- _INFORMATION PROVIDED_:
/-! ### setStream -/

@[simp] theorem State.setStream_pending (s : State) (p : Fin 16) (t : StreamTag) (q : Stream) : (s.setStream p t q).pending = s.pending := rfl
@[simp] theorem State.setStream_regs (s : State) (p : Fin 16) (t : StreamTag) (q : Stream) : (s.setStream p t q).regs = s.regs := rfl
@[simp] theorem State.setStream_counts (s : State) (p : Fin 16) (t : StreamTag) (q : Stream) : (s.setStream p t q).counts = s.counts := rfl
@[simp] theorem State.setStream_caps (s : State) (p : Fin 16) (t : StreamTag) (q : Stream) : (s.setStream p t q).caps = s.caps := rfl
@[simp] theorem State.setStream_mem (s : State) (p : Fin 16) (t : StreamTag) (q : Stream) : (s.setStream p t q).mem = s.mem := rfl
@[simp] theorem State.setStream_store (s : State) (p : Fin 16) (t : StreamTag) (q : Stream) : (s.setStream p t q).store = s.store := rfl
@[simp] theorem State.setStream_errs (s : State) (p : Fin 16) (t : StreamTag) (q : Stream) : (s.setStream p t q).errs = s.errs := rfl
@[simp] theorem State.setStream_storeErrs (s : State) (p : Fin 16) (t : StreamTag) (q : Stream) : (s.setStream p t q).storeErrs = s.storeErrs := rfl
@[simp] theorem State.setStream_sramErrs (s : State) (p : Fin 16) (t : StreamTag) (q : Stream) : (s.setStream p t q).sramErrs = s.sramErrs := rfl
@[simp] theorem State.setStream_lineErrs (s : State) (p : Fin 16) (t : StreamTag) (q : Stream) : (s.setStream p t q).lineErrs = s.lineErrs := rfl
@[simp] theorem State.setStream_frames (s : State) (p : Fin 16) (t : StreamTag) (q : Stream) : (s.setStream p t q).frames = s.frames := rfl
@[simp] theorem State.setStream_cores (s : State) (p : Fin 16) (t : StreamTag) (q : Stream) : (s.setStream p t q).cores = s.cores := rfl
@[simp] theorem State.setStream_so (s : State) (p : Fin 16) (t : StreamTag) (q : Stream) : (s.setStream p t q).so = s.so := rfl
@[simp] theorem State.setStream_soBlk (s : State) (p : Fin 16) (t : StreamTag) (q : Stream) : (s.setStream p t q).soBlk = s.soBlk := rfl
@[simp] theorem State.setStream_slotBlk (s : State) (p : Fin 16) (t : StreamTag) (q : Stream) : (s.setStream p t q).slotBlk = s.slotBlk := rfl
@[simp] theorem State.setStream_slots (s : State) (p : Fin 16) (t : StreamTag) (q : Stream) : (s.setStream p t q).slots = s.slots := rfl
@[simp] theorem State.setStream_proofs (s : State) (p : Fin 16) (t : StreamTag) (q : Stream) : (s.setStream p t q).proofs = s.proofs := rfl
@[simp] theorem State.setStream_transients (s : State) (p : Fin 16) (t : StreamTag) (q : Stream) : (s.setStream p t q).transients = s.transients := rfl
@[simp] theorem State.setStream_retire (s : State) (p : Fin 16) (t : StreamTag) (q : Stream) : (s.setStream p t q).retire = s.retire := rfl
@[simp] theorem State.setStream_rowsUsed (s : State) (p : Fin 16) (t : StreamTag) (q : Stream) : (s.setStream p t q).rowsUsed = s.rowsUsed := rfl
@[simp] theorem State.setStream_lanesUsed (s : State) (p : Fin 16) (t : StreamTag) (q : Stream) : (s.setStream p t q).lanesUsed = s.lanesUsed := rfl
@[simp] theorem State.setStream_patrol (s : State) (p : Fin 16) (t : StreamTag) (q : Stream) : (s.setStream p t q).patrol = s.patrol := rfl
@[simp] theorem State.setStream_dump (s : State) (p : Fin 16) (t : StreamTag) (q : Stream) : (s.setStream p t q).dump = s.dump := rfl
@[simp] theorem State.setStream_conns (s : State) (p : Fin 16) (t : StreamTag) (q : Stream) : (s.setStream p t q).conns = s.conns := rfl
@[simp] theorem State.setStream_sess (s : State) (p : Fin 16) (t : StreamTag) (q : Stream) : (s.setStream p t q).sess = s.sess := rfl
@[simp] theorem State.setStream_wire (s : State) (p : Fin 16) (t : StreamTag) (q : Stream) : (s.setStream p t q).wire = s.wire := rfl
@[simp] theorem State.setStream_ports (s : State) (p : Fin 16) (t : StreamTag) (q : Stream) : (s.setStream p t q).ports = s.ports := rfl
@[simp] theorem State.setStream_accs (s : State) (p : Fin 16) (t : StreamTag) (q : Stream) : (s.setStream p t q).accs = s.accs := rfl
@[simp] theorem State.setStream_heldHi (s : State) (p : Fin 16) (t : StreamTag) (q : Stream) : (s.setStream p t q).heldHi = s.heldHi := rfl
@[simp] theorem State.setStream_admits (s : State) (p : Fin 16) (t : StreamTag) (q : Stream) : (s.setStream p t q).admits = s.admits := rfl
@[simp] theorem State.setStream_boot (s : State) (p : Fin 16) (t : StreamTag) (q : Stream) : (s.setStream p t q).boot = s.boot := rfl
@[simp] theorem State.setStream_doms (s : State) (p : Fin 16) (t : StreamTag) (q : Stream) : (s.setStream p t q).doms = s.doms := rfl
@[simp] theorem State.setStream_blks (s : State) (p : Fin 16) (t : StreamTag) (q : Stream) : (s.setStream p t q).blks = s.blks := rfl
@[simp] theorem State.setStream_rises (s : State) (p : Fin 16) (t : StreamTag) (q : Stream) : (s.setStream p t q).rises = s.rises := rfl
@[simp] theorem State.setStream_falls (s : State) (p : Fin 16) (t : StreamTag) (q : Stream) : (s.setStream p t q).falls = s.falls := rfl
@[simp] theorem State.setStream_power (s : State) (p : Fin 16) (t : StreamTag) (q : Stream) : (s.setStream p t q).power = s.power := rfl
@[simp] theorem State.setStream_input (s : State) (p : Fin 16) (t : StreamTag) (q : Stream) : (s.setStream p t q).input = s.input := rfl
@[simp] theorem State.setStream_rowRuns (s : State) (p : Fin 16) (t : StreamTag) (q : Stream) : (s.setStream p t q).rowRuns = s.rowRuns := rfl
@[simp] theorem State.setStream_freeCount (s : State) (p : Fin 16) (t : StreamTag) (q : Stream) : (s.setStream p t q).freeCount = s.freeCount := rfl
@[simp] theorem State.setStream_tick (s : State) (p : Fin 16) (t : StreamTag) (q : Stream) : (s.setStream p t q).tick = s.tick := rfl
@[simp] theorem State.setStream_core (s : State) (p : Fin 16) (t : StreamTag) (q : Stream) (c : Fin 64) : (s.setStream p t q).core c = s.core c := rfl
@[simp] theorem rawReg_setStream (s : State) (p : Fin 16) (t : StreamTag) (q : Stream) (r : Nat) : rawReg (s.setStream p t q) r = rawReg s r := rfl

- _TASK ITEM_: Repeat, exactly and only, the lines from the beginning of the material through the line that contains "s.frames := rfl".

- _EXERCISE ANSWER_:
/-! ### setStream -/

@[simp] theorem State.setStream_pending (s : State) (p : Fin 16) (t : StreamTag) (q : Stream) : (s.setStream p t q).pending = s.pending := rfl
@[simp] theorem State.setStream_regs (s : State) (p : Fin 16) (t : StreamTag) (q : Stream) : (s.setStream p t q).regs = s.regs := rfl
@[simp] theorem State.setStream_counts (s : State) (p : Fin 16) (t : StreamTag) (q : Stream) : (s.setStream p t q).counts = s.counts := rfl
@[simp] theorem State.setStream_caps (s : State) (p : Fin 16) (t : StreamTag) (q : Stream) : (s.setStream p t q).caps = s.caps := rfl
@[simp] theorem State.setStream_mem (s : State) (p : Fin 16) (t : StreamTag) (q : Stream) : (s.setStream p t q).mem = s.mem := rfl
@[simp] theorem State.setStream_store (s : State) (p : Fin 16) (t : StreamTag) (q : Stream) : (s.setStream p t q).store = s.store := rfl
@[simp] theorem State.setStream_errs (s : State) (p : Fin 16) (t : StreamTag) (q : Stream) : (s.setStream p t q).errs = s.errs := rfl
@[simp] theorem State.setStream_storeErrs (s : State) (p : Fin 16) (t : StreamTag) (q : Stream) : (s.setStream p t q).storeErrs = s.storeErrs := rfl
@[simp] theorem State.setStream_sramErrs (s : State) (p : Fin 16) (t : StreamTag) (q : Stream) : (s.setStream p t q).sramErrs = s.sramErrs := rfl
@[simp] theorem State.setStream_lineErrs (s : State) (p : Fin 16) (t : StreamTag) (q : Stream) : (s.setStream p t q).lineErrs = s.lineErrs := rfl
@[simp] theorem State.setStream_frames (s : State) (p : Fin 16) (t : StreamTag) (q : Stream) : (s.setStream p t q).frames = s.frames := rfl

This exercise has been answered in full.